Exercises

R for Data Science by Wickham & Grolemund

Author

Sungkyun Cho

Published

April 22, 2024

Load packages
# numerical calculation & data frames
import numpy as np
import pandas as pd

# visualization
import matplotlib.pyplot as plt
import seaborn as sns
import seaborn.objects as so

# statistics
import statsmodels.api as sm

# pandas options
pd.set_option('mode.copy_on_write', True)  # pandas 2.0
pd.options.display.float_format = '{:.2f}'.format  # pd.reset_option('display.float_format')
pd.options.display.max_rows = 7  # max number of rows to display

# NumPy options
np.set_printoptions(precision = 2, suppress=True)  # suppress scientific notation

# For high resolution display
import matplotlib_inline
matplotlib_inline.backend_inline.set_matplotlib_formats("retina")

The nycflight13 datasets

Combine 섹션에서 다른 nycflight13의 4개의 relational data를 이용하세요.

  1. Add the location of the origin and destination (i.e. the lat and lon in airports) to flights.

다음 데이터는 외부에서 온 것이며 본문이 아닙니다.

-- ==== Sys2Proof/Tests/Slice0.lean ====
section
/-! SUPPORT. Tests: the well-formedness checks, one word of each command written out from its encoding, one or two
single steps of each command with results from spec/95_test_vectors.md, and for each statement with hypotheses a
state and operands that meet them. -/

set_option Elab.async false

open Sys2Proof Sys2Proof.Machine

namespace Sys2Proof.Tests

/-! ### Helpers -/

/-- The outcome is a next state with the property. -/
def nextHas (r : Result) (p : State → Bool) : Bool :=
  match r with
  | .next s => p s
  | .fault _ => false
  | .refused _ => false

/-- The outcome is the model fault on the cell. -/
def faultsOn (r : Result) (c : CellId) : Bool :=
  match r with
  | .next _ => false
  | .fault f => decide (f = .unwritten c)
  | .refused _ => false

/-- The state an outcome leads to, or the state given. -/
def nextOr (r : Result) (s : State) : State :=
  match r with
  | .next t => t
  | .fault _ => s
  | .refused _ => s

/-- The state after a command. -/
def after (i : Instr) (s : State) : State := nextOr (exec i s) s

/-- The block with other parameters. -/
def withCap (cap : Nat) : State := State.resetWith { msgCap := cap, schedRot := true } HostPort.idle

/-- The block after reset with ROT_IN = x, and ROT_OUT as the rows of L2-1 have it. -/
def rotState (x : Word) : State :=
  (State.reset.setRotIn (DataCell.ofWord x)).setRotOut (DataCell.ofWord 0x1111111111111111#64)

/-- The block after reset with "abc" in MSG and LEN = 3. -/
def abc : State := (State.reset.setMsg (State.reset.msg.writeBytes 0 [0x61#8, 0x62#8, 0x63#8])).setLen 3#64

/-- "abc" after INIT v and PAD. -/
def abcPadded (v : BitVec 2) : State := after .pad (after (.init v) abc)

/-- "abc" after INIT v, PAD and EXPAND. -/
def abcExpanded (v : BitVec 2) : State := after .expand (abcPadded v)

/-- "abc" after INIT v, PAD, EXPAND and WSINIT. -/
def abcWork (v : BitVec 2) : State := after .wsinit (abcExpanded v)

/-- The state with a standing BAD_SHIFT error and both host flags set: STATUS = 0x330. -/
def errState : State :=
  State.reset.setStatus { Status.zero with ovr := true, aerr := true, err := .badShift }

/-- The state with the command word latched, whatever agent is next. -/
def latched (c : CmdWord) (s : State) : State := s.withFetchWord 32 c.toNat

/-- The values of the first cells of a register file. -/
def firstValues {n : Nat} (f : Vector DataCell n) (k : Nat) : List Word := (List.range k).map (cellValue f)

/-- The bytes of a buffer from an address. -/
def bytesFrom (m : Memory) (a k : Nat) : List (Option Byte) := (List.range k).map fun j => m.read (a + j)

/-! ### Well-formedness: what each check refuses -/

theorem test_wf_shift_zero : (Instr.rotl32 0#8).wellFormed = false := by decide
theorem test_wf_shift32_width : (Instr.rotr32 32#8).wellFormed = false := by decide
theorem test_wf_shift64_width : (Instr.rotl64 64#8).wellFormed = false := by decide
theorem test_wf_shift64_zero : (Instr.rotr64 0#8).wellFormed = false := by decide
theorem test_wf_round : (Instr.round 80#8).wellFormed = false := by decide
theorem test_wf_variant_init : (Instr.init 3#2).wellFormed = false := by decide
theorem test_wf_variant_run : (Instr.run 3#2).wellFormed = false := by decide
theorem test_wf_accepts_the_ends : [Instr.rotl32 1#8, .rotl32 31#8, .rotr32 31#8, .rotl64 63#8, .rotr64 63#8,
    .round 79#8, .round 0#8, .init 2#2, .run 0#2].all Instr.wellFormed = true := by decide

  2. Is there a relationship between the age of a plane and its delays?

  3. What weather conditions make it more likely to see a delay?

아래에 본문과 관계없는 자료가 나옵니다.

-- ==== Sys2Proof/Config.lean ====
section
/-! DEFINITION. What is fixed for one machine (the parameters of spec/00_scope.md R6) and the free
values: what the spec leaves to a draw. The free values are opaque and have no body, so that a
claim about them holds whatever they are. -/

namespace Sys2Proof

/-- The two size parameters of R6. A machine keeps them for its whole life: `State.cfg` holds
them and no step writes them (log entry 1). -/
structure Config where
  /-- Number of bytes in B. -/
  bufLen : Nat
  /-- Number of bits in BA. -/
  bitLen : Nat
  deriving DecidableEq, Repr

/-- The default values of R6. -/
def Config.standard : Config := ⟨256, 2000⟩

/-- The legal values of R6: `BUF_LEN` 3 to 65535, `BIT_LEN` 1 to 65535. -/
def Config.legal (c : Config) : Bool :=
  decide (3 ≤ c.bufLen) && decide (c.bufLen ≤ 65535) &&
    decide (1 ≤ c.bitLen) && decide (c.bitLen ≤ 65535)

/-- FREE VALUE: the byte B[a] holds after reset number `epoch`, until something writes it (R140:
"each byte is an independent draw"; log entry 4). -/
opaque Config.resetByte (epoch a : Nat) : Byte

/-- FREE VALUE: the bit BA[i] holds after reset number `epoch`, until something writes it (R140;
log entry 4). -/
opaque Config.resetBit (epoch i : Nat) : Bool

/-- FREE VALUE: where PACK takes its padding bits from: padding bit k of the last byte is bit k
(R97, the parameter `pad` of R6; log entry 5). `draw` numbers the PACKs of a run, `word` is the
command word. -/
opaque Config.padBits (draw : Nat) (word : Cmd) : Byte

end Sys2Proof
end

  4. flights 테이블에서 하루 평균 도착지연(arr_delay)가 가장 큰 10일에 해당하는 항공편을 선택

  5. flights 테이블의 도착지(dest)에 대한 공항정보가 airports 테이블에 없는 그러한 도착지(dest)를 구하면?

  6. Filter flights (항공편) in flights to only show flights with planes that have flown at least 100 flights.

  7. Find the 48 hours (over the course of the whole year) that have the worst (departure) delays. Cross-reference it with the weather data. Can you see any patterns?

    • flights의 hour 열을 이용할 것
  8. You might expect that there’s an implicit relationship between plane and airline, because each plane is flown by a single airline. Confirm or reject this hypothesis using the tools you’ve learned above.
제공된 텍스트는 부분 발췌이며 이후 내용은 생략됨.